[SUPPLIED MATERIAL]

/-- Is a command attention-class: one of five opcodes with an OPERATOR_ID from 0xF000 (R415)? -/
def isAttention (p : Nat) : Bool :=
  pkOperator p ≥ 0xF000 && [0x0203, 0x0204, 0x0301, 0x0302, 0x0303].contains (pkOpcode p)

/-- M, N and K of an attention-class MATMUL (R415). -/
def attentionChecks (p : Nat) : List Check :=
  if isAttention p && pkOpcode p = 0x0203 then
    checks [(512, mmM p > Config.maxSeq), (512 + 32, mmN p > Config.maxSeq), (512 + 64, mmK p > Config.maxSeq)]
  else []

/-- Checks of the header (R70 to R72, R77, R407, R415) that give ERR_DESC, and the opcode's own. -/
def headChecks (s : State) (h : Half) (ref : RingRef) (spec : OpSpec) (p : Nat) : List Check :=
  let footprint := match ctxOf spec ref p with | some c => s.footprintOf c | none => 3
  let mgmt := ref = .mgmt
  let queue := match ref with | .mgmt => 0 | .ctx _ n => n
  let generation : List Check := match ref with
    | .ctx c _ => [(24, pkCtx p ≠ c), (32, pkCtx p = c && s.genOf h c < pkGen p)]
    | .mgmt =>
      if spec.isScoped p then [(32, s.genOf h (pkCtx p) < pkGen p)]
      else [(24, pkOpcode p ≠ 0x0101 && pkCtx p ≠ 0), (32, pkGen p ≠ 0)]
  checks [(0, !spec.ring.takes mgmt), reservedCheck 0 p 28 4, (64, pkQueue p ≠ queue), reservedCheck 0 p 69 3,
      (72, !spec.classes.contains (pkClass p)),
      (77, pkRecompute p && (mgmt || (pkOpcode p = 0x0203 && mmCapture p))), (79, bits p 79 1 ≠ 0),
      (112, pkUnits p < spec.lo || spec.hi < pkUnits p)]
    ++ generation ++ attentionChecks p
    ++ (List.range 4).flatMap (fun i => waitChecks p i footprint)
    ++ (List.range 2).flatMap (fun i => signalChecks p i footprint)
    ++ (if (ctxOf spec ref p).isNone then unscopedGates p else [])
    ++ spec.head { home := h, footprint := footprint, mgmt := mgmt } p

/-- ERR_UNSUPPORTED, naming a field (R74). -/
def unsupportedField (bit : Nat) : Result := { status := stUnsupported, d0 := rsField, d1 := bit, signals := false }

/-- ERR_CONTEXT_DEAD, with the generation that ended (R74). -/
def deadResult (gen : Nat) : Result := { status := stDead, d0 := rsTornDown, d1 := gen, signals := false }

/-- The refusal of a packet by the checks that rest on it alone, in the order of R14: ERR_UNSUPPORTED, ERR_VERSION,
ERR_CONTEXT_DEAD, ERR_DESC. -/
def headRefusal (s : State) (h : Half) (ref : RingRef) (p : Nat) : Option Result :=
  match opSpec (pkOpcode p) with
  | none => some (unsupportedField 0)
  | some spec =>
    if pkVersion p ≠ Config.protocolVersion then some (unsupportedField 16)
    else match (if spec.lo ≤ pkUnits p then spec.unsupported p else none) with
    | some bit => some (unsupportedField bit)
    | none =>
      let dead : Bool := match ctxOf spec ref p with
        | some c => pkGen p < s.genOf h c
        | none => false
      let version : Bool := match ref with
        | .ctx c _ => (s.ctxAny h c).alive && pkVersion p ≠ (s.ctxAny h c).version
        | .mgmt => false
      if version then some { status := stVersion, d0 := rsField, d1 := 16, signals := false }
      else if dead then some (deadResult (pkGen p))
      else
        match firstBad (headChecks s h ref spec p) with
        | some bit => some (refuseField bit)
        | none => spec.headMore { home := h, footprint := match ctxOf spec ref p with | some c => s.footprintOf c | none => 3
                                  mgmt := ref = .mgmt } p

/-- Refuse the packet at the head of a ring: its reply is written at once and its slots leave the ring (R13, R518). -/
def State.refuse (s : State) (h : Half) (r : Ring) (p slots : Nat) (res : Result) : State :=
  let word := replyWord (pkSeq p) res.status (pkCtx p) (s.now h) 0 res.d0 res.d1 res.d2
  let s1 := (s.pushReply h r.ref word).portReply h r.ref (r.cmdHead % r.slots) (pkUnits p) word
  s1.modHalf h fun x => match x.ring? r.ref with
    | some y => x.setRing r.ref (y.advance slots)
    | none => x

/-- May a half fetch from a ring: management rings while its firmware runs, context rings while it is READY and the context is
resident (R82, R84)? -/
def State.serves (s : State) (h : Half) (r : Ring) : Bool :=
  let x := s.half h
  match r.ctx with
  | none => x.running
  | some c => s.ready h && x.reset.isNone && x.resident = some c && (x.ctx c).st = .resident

[/SUPPLIED MATERIAL]

» **PROBLEM TO SOLVE**
Please reproduce exactly the lines from the first one of the records above through the line containing "pkOperator p ≥", both included, and nothing else.

» **ANSWER TO THE EXERCISE**
/-- Is a command attention-class: one of five opcodes with an OPERATOR_ID from 0xF000 (R415)? -/
def isAttention (p : Nat) : Bool :=
  pkOperator p ≥ 0xF000 && [0x0203, 0x0204, 0x0301, 0x0302, 0x0303].contains (pkOpcode p)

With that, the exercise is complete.